I originally thought I would turn my attention to An American Editor, but I have found that I am increasingly being distracted by other things, not least of which are tackling my ever-growing To-be-Read pile of books (I did a rough count last week and the pile has grown to more than 200 books) and working on EditTools and a new book on the business of editing.

Because I think An American Editor is a valuable blog, I have decided that rather than end it, I would pass on editorial responsibilities to someone I think will do an outstanding job of continuing the traditions I have established for AAE over the nearly eight years (the first essay was on January 4, 2010) of its existence and more than 1,000 published essays. The new editor-in-chief of AAE is our own

Ruth E. Thaler-Carter

who has authored the On the Basics essays for AAE.

Ruth will be assuming her duties as of January 1, 2018. I will still be around and an occasional contributor to AAE, kind of like the not-seen publisher. Ruth will be in charge, so any questions — including about becoming a contributor to AAE — should be directed to her at Ruth.Thaler-Carter@AnAmericanEditor.com.

I hope you all will join me in wishing Ruth congratulations and wishing her a long and successful association with AAE.

Richard Adin, An American Editor

December 11, 2017

On Politics: Welcome to the Screwed-By-a-Republican Club

Lots of voters had lots of reasons — real and imagined — for voting Republican (or not for a Democrat) for president and congress. A good number of independent editors were among those voters. Now I can welcome them to America’s fastest growing group, the Screwed-By-a-Republican Club.
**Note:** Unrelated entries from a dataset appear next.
-- ==== Sys2Proof/Laws/Footprint/Compose.lean ====
section
/-! SUPPORT. What the operations of Compose.lean may change. -/

set_option Elab.async false

namespace Sys2Proof.Machine

theorem State.markRows_only (s : State) (rs : List Nat) : Only P.vid s (State.markRows s rs) := by
  unfold State.markRows; exact .upd (.refl ..)

theorem State.markAll_only (s : State) : Only P.vid s (State.markAll s) := by
  unfold State.markAll; exact .upd (.refl ..)

theorem State.setPix_only (s : State) (p st conf prf : Nat) : Only (P.sram ||| P.ecc) s (State.setPix s p st conf prf) := by
  unfold State.setPix; exact .comp (.refl ..) (State.setLe_only ..)

theorem State.composeRow_only (s : State) (pi : PassIn) (slot r : Nat) : Only (P.sram ||| P.ecc) s (State.composeRow s pi slot r)
    := by
  unfold State.composeRow; exact .comp (.refl ..) (State.setBytes_only ..)

theorem State.onChain_only (s : State) (c : Nat) (f : Chain → Chain) : Only P.chains s (State.onChain s c f) := by
  unfold State.onChain; refine .dite ?_ ?_; intro _; exact .upd (.refl ..); intro _; exact .refl ..

theorem State.onTile_only (s : State) (t : Nat) (f : Tile → Tile) : Only P.tiles s (State.onTile s t f) := by
  unfold State.onTile; refine .dite ?_ ?_; intro _; exact .upd (.refl ..); intro _; exact .refl ..

theorem State.queueRows_only (s : State) (rs : List Nat) (f : Chain → List Nat → Chain) : Only P.chains s (State.queueRows s rs f)
    := by
  unfold State.queueRows; refine .ite ?_ ?_; exact .refl ..; refine .foldl ?_ ?_; exact .refl ..; intro _ _; dsimp only
  refine .ite ?_ ?_; exact .refl ..; exact .comp (.refl ..) (State.onChain_only ..)

theorem State.queueReact_only (s : State) (rs : List Nat) : Only P.chains s (State.queueReact s rs) := by
  unfold State.queueReact; exact .comp (.refl ..) (State.queueRows_only ..)

theorem State.queueUrgent_only (s : State) (rs : List Nat) : Only P.chains s (State.queueUrgent s rs) := by
  unfold State.queueUrgent; exact .comp (.refl ..) (State.queueRows_only ..)

theorem State.queueFrame_only (s : State) (rs : List Nat) : Only P.chains s (State.queueFrame s rs) := by
  unfold State.queueFrame; exact .comp (.refl ..) (State.queueRows_only ..)

theorem State.resendFrame_only (s : State) (rs : List Nat) : Only P.chains s (State.resendFrame s rs) := by
  unfold State.resendFrame; exact .comp (.refl ..) (State.queueRows_only ..)

theorem State.dropFrameRows_only (s : State) : Only (P.chains ||| P.tiles) s (State.dropFrameRows s) := by
  unfold State.dropFrameRows; dsimp only; refine .foldl ?_ ?_; exact .upd (.refl ..); intro _ _
  exact .comp (.refl ..) (State.onChain_only ..)

theorem State.dropPass_only (s : State) : Only (P.vid ||| P.chains ||| P.tiles ||| P.pgCmp) s (State.dropPass s) := by
  unfold State.dropPass; dsimp only; refine .ite ?_ ?_; exact .refl ..
  exact .upd (.comp (.comp (.put (.event (.inc (.refl ..)))) (State.markRows_only ..)) (State.dropFrameRows_only ..))

theorem State.passAfresh_only (s : State) : Only (P.vid ||| P.chains ||| P.tiles ||| P.pgCmp) s (State.passAfresh s) := by
  unfold State.passAfresh; dsimp only; exact .upd (.comp (.refl ..) (State.dropPass_only ..))

theorem State.supersede_only (s : State) : Only P.pgVin s (State.supersede s) := by
  unfold State.supersede; exact .event (.inc (.refl ..))

end Sys2Proof.Machine
end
The attacks on the Affordable Care Act (Obamacare) weren’t sufficient to open many eyes. Republican-voting colleagues have expressed frustration that Obamacare hasn’t been wholly repealed, again giving a variety of reasons, some valid and some quite suspect (eg, “I never get sick and when I do I can just go to the emergency room,” which begs the question of how the emergency room gets paid when a service recipient doesn’t/can’t pay).

These same colleagues also believe that the Republican “tax reform” legislation will benefit them; that the Republicans aren’t lying when they claim the wealthy will pay more and the middle- and lower-income classes will pay less; that trickle-down economics, which has never worked before, will work this time and as a result there will be more money to be made by editors from publishers and authors who will suddenly find American editors to be price competitive or, if not price competitive, will gladly pay the price for an American editor and so help spread the wealth.

President Trump repeatedly says that he will pay more in taxes under the Republican legislation. Whatever happened to the Republican challenges, “put up or shut up” and “prove it”? Why doesn’t Trump set America’s mind at ease by releasing his tax returns so we can see that instead of saving himself and his children as much as $1 billion in taxes, he (and they) will actually pay taxes. (I find it interesting that the mortgage deduction has been gutted except for golf course owners.) It is worth noting that nearly every tax analyst says the president and his family and many of his cabinet members will actually pay less taxes. (It is also interesting that Secretary of the Treasury Steve Mnuchin has failed to release an analysis of the tax legislation, which failure is now under investigation by the Inspector General.)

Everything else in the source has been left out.